3D structural models of NCL RBD1-4, RBD3-4 and specific miRNAs provide a complete structural picture needed to study NCL-miRNA interactions
The tandem pair of NCL RBD1-2 structure is experimentally resolved (PDB ID: 2KRR) [39] and well characterized for its interactions with various rRNA [16] and mRNAs [25,26]. While individual crystal structures of RBD3 and RBD4 are available, albeit misannotated (PDB IDs: 2FC9 & 2FC8 [40]), the functional role(s) of the NCL RBD3-4 tandem pair remain unresolved and unexplored. Structural information for all the RBDs in NCL are critical to fully understand the mechanistic details about various RNA targets of NCL and the key features that render target-specificity. Lack of structural details on RBD1-4 as a whole and the RBD3-4 tandem pair, pose limitations in dissecting the specificity with which NCL binds to a wide-range of RNA species and plays pivotal role/s in pathophysiology. Therefore, structural models of NCL RBDs and miRNA molecules generated using template based and ab initioapproaches were analyzed to identify robust models with high evaluation profiles (Supporting Tables S1 and S2 ) to bridge the gap in NCL RBD structural information. Fig 1 shows that the superposition of the top ranked RBD1-4 (Fig 1A ) and RBD3-4 (Fig 1B ) models with the existing individual crystal structures of RBD1, 2, 3 and 4 overlays very well with minor deviations in the loop regions.
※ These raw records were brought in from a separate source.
/-- R115. A tree with L leaves as R48 says has NODE_CNT = 2L - 1 and an encoding of 10*L - 1 bits, at most 2559; so
TREE_SERIALIZE never fails on one when BB_CAP meets R8. -/
def Obligations.TreeEncodingLength : Prop :=
  ∀ s : State, paramsWellFormed s.params = true → s.treeValid = true → s.TreeOk →
    let leaves := s.arena.countP NodeEntry.isLeaf
    s.nodeCnt.toNat = 2 * leaves - 1 ∧ 1 ≤ leaves ∧ leaves ≤ 256 ∧
    ∃ t, exec .treeSerialize s = .next t ∧ t.CompletedOk ∧ t.bbLen.toNat = 10 * leaves - 1

/-- R118, R117. TREE_DESERIALIZE: with BB_LEN <= BB_CAP and bits that begin with the encoding of a tree T of at most
511 nodes, `NODE[0..n)` holds a tree of shape T in pre-order from ROOT 0, every weight 0, CURSOR is the length of the
encoding, NODE_CNT the number of nodes, SYM_CNT the number of leaves, TREE_VALID 1, CODE_VALID 0, every further NODE
entry is unspecified and nothing else changes. Other bits raise MALFORMED_PAYLOAD with the cursor at the check of Parse
that fails (R117) as info and leave every NODE entry unspecified. BB_LEN > BB_CAP raises CAPACITY and leaves NODE unchanged. A failure
clears the tree's flags and registers and CURSOR. -/
def Obligations.TreeDeserializeRule : Prop :=
  ∀ s : State, ∃ t, exec .treeDeserialize s = .next t ∧
    (s.params.bbCap < s.bbLen.toNat → t.CompletedErr .treeDeserialize .capacity s.bbLen.toNat ∧
      t.treeValid = false ∧ t.codeValid = false ∧ t.root = 0 ∧ t.nodeCnt = 0 ∧ t.symCnt = 0 ∧ t.cursor = 0 ∧
      { (t.uncomplete s).untree s with cursor := s.cursor } = s) ∧
    (s.bbLen.toNat ≤ s.params.bbCap → ∃ bits, bits.length = s.bbLen.toNat ∧ s.bitBuf.Reads 0 bits ∧
      { (t.uncomplete s).untree s with cursor := s.cursor, node := s.node } = s ∧ t.codeValid = false ∧ t.root = 0 ∧
      (∀ (T : Shape) z, bits = T.encode ++ z → T.size ≤ 511 →
        t.CompletedOk ∧ t.treeValid = true ∧ t.cursor.toNat = T.encode.length ∧ t.nodeCnt.toNat = T.size ∧
        t.symCnt.toNat = T.leaves ∧ t.TreeOk ∧ shapeAt t.arena T.size 0 = T ∧
        visits t.arena T.size 0 = List.range T.size ∧
        (∀ j e, t.node.get? j = some e → j < T.size ∧ e.weight = 0)) ∧
      ((∀ (T : Shape) z, bits = T.encode ++ z → 511 < T.size) →
        (∃ c, ParseFailsAt bits c) ∧
        (∀ c, ParseFailsAt bits c → t.CompletedErr .treeDeserialize .malformedPayload c) ∧
        t.treeValid = false ∧ t.nodeCnt = 0 ∧ t.symCnt = 0 ∧ t.cursor = 0 ∧ ∀ j, t.node.get? j = none))

/-- R119. Serialization round trip: for every tree HUFFCORE can hold (that of a state u as R48 says) and any bits z
after its encoding, TREE_DESERIALIZE succeeds, yields a tree with the same shape and the same symbols at the same
positions, and CURSOR is the length of the encoding. -/
def Obligations.SerializationRoundTrip : Prop :=
  ∀ (u s : State) (z : List Bool), u.TreeOk →
    let T := shapeAt u.arena u.nodeCnt.toNat u.root.toNat
    let bits := T.encode ++ z
    s.bbLen.toNat = bits.length → bits.length ≤ s.params.bbCap →
    (∀ k, k < bits.length → s.bitBuf.get? k = bits[k]?) →
    ∃ t, exec .treeDeserialize s = .next t ∧ t.CompletedOk ∧ t.TreeOk ∧
      shapeAt t.arena t.nodeCnt.toNat t.root.toNat = T ∧ t.cursor.toNat = T.encode.length

/-- R120. ENCODE_DATA: with CODE_VALID = 1 and both lengths within their capacities, let e be the CODE entries of the
input bytes. If every one is present and the bits fit, their paths go to BITBUF from n0 = BB_LEN on, BB_LEN grows by
their length and nothing else changes. The first byte k whose symbol has no code raises UNCODED_SYMBOL, the first whose
code would pass BB_CAP raises CAPACITY, each with info k; then BB_LEN is 0, the bits from n0 up to BB_CAP are
unspecified and nothing else changes. The checks before the loop raise NO_CODE and CAPACITY in the order of the rule;
BB_LEN becomes 0 and nothing else changes. -/
def Obligations.EncodeDataRule : Prop :=
  ∀ s : State,
    let n0 := s.bbLen.toNat
    ∃ t, exec .encodeData s = .next t ∧
    (s.codeValid = false → t.CompletedErr .encodeData .noCode 0 ∧ t.bbLen = 0 ∧
      { t.uncomplete s with bbLen := s.bbLen } = s) ∧
    (s.codeValid = true → s.params.inCap < s.inLen.toNat →
      t.CompletedErr .encodeData .capacity s.inLen.toNat ∧ t.bbLen = 0 ∧
      { t.uncomplete s with bbLen := s.bbLen } = s) ∧
    (s.codeValid = true → s.inLen.toNat ≤ s.params.inCap → s.params.bbCap < n0 →
      t.CompletedErr .encodeData .capacity n0 ∧ t.bbLen = 0 ∧ { t.uncomplete s with bbLen := s.bbLen } = s) ∧
    (s.codeValid = true → s.inLen.toNat ≤ s.params.inCap → n0 ≤ s.params.bbCap →
      { t.uncomplete s with bitBuf := s.bitBuf, bbLen := s.bbLen } = s ∧
      ∃ (x : List Byte) (e : List CodeEntry), x.length = s.inLen.toNat ∧ s.inBuf.Reads 0 x ∧ e.length = x.length ∧
        (∀ (k : Nat) (sym : Byte) v, x[k]? = some sym → s.code.get? sym.toNat = some v → e[k]? = some v) ∧
        (let bits := e.flatMap CodeEntry.path
         (∀ c ∈ e, c.present = true) → n0 + bits.length ≤ s.params.bbCap →
          t.CompletedOk ∧ t.bbLen = BitVec.ofNat 32 (n0 + bits.length) ∧
          s.bitBuf.Written t.bitBuf n0 bits) ∧
        (∀ k c, e[k]? = some c → (∀ d ∈ e.take k, d.present = true) →
          n0 + ((e.take k).flatMap CodeEntry.path).length ≤ s.params.bbCap →
          (c.present = false ∨ s.params.bbCap < n0 + ((e.take k).flatMap CodeEntry.path).length + c.path.length) →
          t.CompletedErr .encodeData (if c.present then .capacity else .uncodedSymbol) k ∧ t.bbLen = 0 ∧
          ∀ j, t.bitBuf.get? j = if n0 ≤ j ∧ j < s.params.bbCap then none else s.bitBuf.get? j))

/-- R123. DECODE_DATA: NO_TREE, CAPACITY (BB_LEN > BB_CAP) and MALFORMED_PAYLOAD (CURSOR > BB_LEN) in the order of the
rule, with OUT_LEN set to 0 and nothing else changed. Else the walk over `BB[CURSOR..BB_LEN)`: on success its bytes go
to OUT from 0, OUT_LEN is their number and nothing else changes; on an error it completes with the walk's error and
info, OUT_LEN is 0, `OUT[0..OUT_CAP)` is unspecified and nothing else changes. The walk itself is stated in
DecodeWalkFollowsTheTree and LoneLeafDecoding. That NODE is read once is an inference (log entry 6). -/
def Obligations.DecodeDataRule : Prop :=
  ∀ s : State, ∃ t, exec .decodeData s = .next t ∧
    (s.treeValid = false → t.CompletedErr .decodeData .noTree 0 ∧ t.outLen = 0 ∧
      { t.uncomplete s with outLen := s.outLen } = s) ∧
    (s.treeValid = true → s.params.bbCap < s.bbLen.toNat →
      t.CompletedErr .decodeData .capacity s.bbLen.toNat ∧ t.outLen = 0 ∧
      { t.uncomplete s with outLen := s.outLen } = s) ∧
    (s.treeValid = true → s.bbLen.toNat ≤ s.params.bbCap → s.bbLen.toNat < s.cursor.toNat →
      t.CompletedErr .decodeData .malformedPayload s.cursor.toNat ∧ t.outLen = 0 ∧
      { t.uncomplete s with outLen := s.outLen } = s) ∧
    (s.treeValid = true → s.bbLen.toNat ≤ s.params.bbCap → s.cursor.toNat ≤ s.bbLen.toNat →
      { t.uncomplete s with outBuf := s.outBuf, outLen := s.outLen } = s ∧
      ∃ bits, bits.length = s.bbLen.toNat - s.cursor.toNat ∧ s.bitBuf.Reads s.cursor.toNat bits ∧
        (∀ out, decodeBits s.arena s.root.toNat s.params.outCap s.cursor.toNat bits = .ok out →
          t.CompletedOk ∧ t.outLen.toNat = out.length ∧ out.length ≤ s.params.outCap ∧
          s.outBuf.Written t.outBuf 0 out) ∧
        (∀ code i, decodeBits s.arena s.root.toNat s.params.outCap s.cursor.toNat bits = .error (code, i) →
          t.CompletedErr .decodeData code i ∧ t.outLen = 0 ∧
          ∀ j, t.outBuf.get? j = if j < s.params.outCap then none else s.outBuf.get? j))

/-- R121, R110. The walk from an Internal root: bits that are the paths of leaves one after another decode to the
symbols of those leaves when they fit OUT_CAP; with bits left over that lead to no leaf, a path that stops inside the
tree, the walk is TRUNCATED_WALK with the position where that incomplete code began; and one leaf more than OUT_CAP is
CAPACITY with the position of the bit that reached it. -/
def Obligations.DecodeWalkFollowsTheTree : Prop :=
  ∀ (arena : List NodeEntry) (root cap start : Nat) (ps : List (List Bool × Byte)) (rest : List Bool),
    ArenaOk arena root → (∃ l r w, arena[root]? = some (.internal l r w)) →
    (∀ p ∈ ps, LeadsTo arena root p.1 p.2) →
    let bits := ps.flatMap Prod.fst
    (rest = [] → ps.length ≤ cap →
      decodeBits arena root cap start (bits ++ rest) = .ok (ps.map Prod.snd)) ∧
    (rest ≠ [] → ps.length ≤ cap →
      (∃ n l r w, follow arena root rest = some n ∧ arena[n]? = some (.internal l r w)) →
      decodeBits arena root cap start (bits ++ rest) = .error (.truncatedWalk, start + bits.length)) ∧
    (ps.length = cap + 1 →
      decodeBits arena root cap start (bits ++ rest) = .error (.capacity, start + bits.length - 1))

/-- R122, R123. The walk on a lone leaf: 1 bits that fit OUT_CAP emit the symbol each; the first 0 bit is
MALFORMED_PAYLOAD with its position; a 1 bit past OUT_CAP bytes is CAPACITY with its position. -/
def Obligations.LoneLeafDecoding : Prop :=
  ∀ (arena : List NodeEntry) (root cap start n : Nat) (sym : Byte) (w : Word) (rest : List Bool),
    arena[root]? = some (.leaf sym w) →
    (n ≤ cap → decodeBits arena root cap start (List.replicate n true) = .ok (List.replicate n sym)) ∧
    (n ≤ cap → decodeBits arena root cap start (List.replicate n true ++ false :: rest) =
      .error (.malformedPayload, start + n)) ∧
    (n = cap → decodeBits arena root cap start (List.replicate n true ++ true :: rest) =
      .error (.capacity, start + n))

/-- R124. COMPRESS is OUT_LEN <- 0 and then the six primitives in order, each exactly as its own rule says, stopping
after the first that fails; the completion is that of the last step performed. -/
def Obligations.CompressIsTheChainOfPrimitives : Prop :=
  ∀ s : State, exec .compress s =
    .next (chain [.freqBuild, .treeBuild, .codeExtract, .treeSerialize, .encodeData, .pack] { s with outLen := 0 })

/-- R126. DECOMPRESS is OUT_LEN <- 0 and then the three primitives in order, in the same way. -/
def Obligations.DecompressIsTheChainOfPrimitives : Prop :=
  ∀ s : State, exec .decompress s =
    .next (chain [.unpack, .treeDeserialize, .decodeData] { s with outLen := 0 })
Previous biochemistry studies have shown that NCL interacts with pri-mir-15a, pri-mir-16-1, pri-mir103a, pri-mir-21, pri-mir-221, and pri-mir-222 [21,41]. Structural information of these miRNA molecules is largely unavailable in the current databases. Therefore, 3D miRNA models generated based on secondary structure prediction using 3D modeling programs were evaluated to identify top ranked models (Fig 2 ). Additionally, if multiple models were ranked the same in structural evaluation profiles (Supporting Table S3 ), they were all used in RNA-Protein docking analysis to check for reproducibility of results. Our predicted models provide a complete picture of the structural information for both NCL and the miRNA analyzed in this study.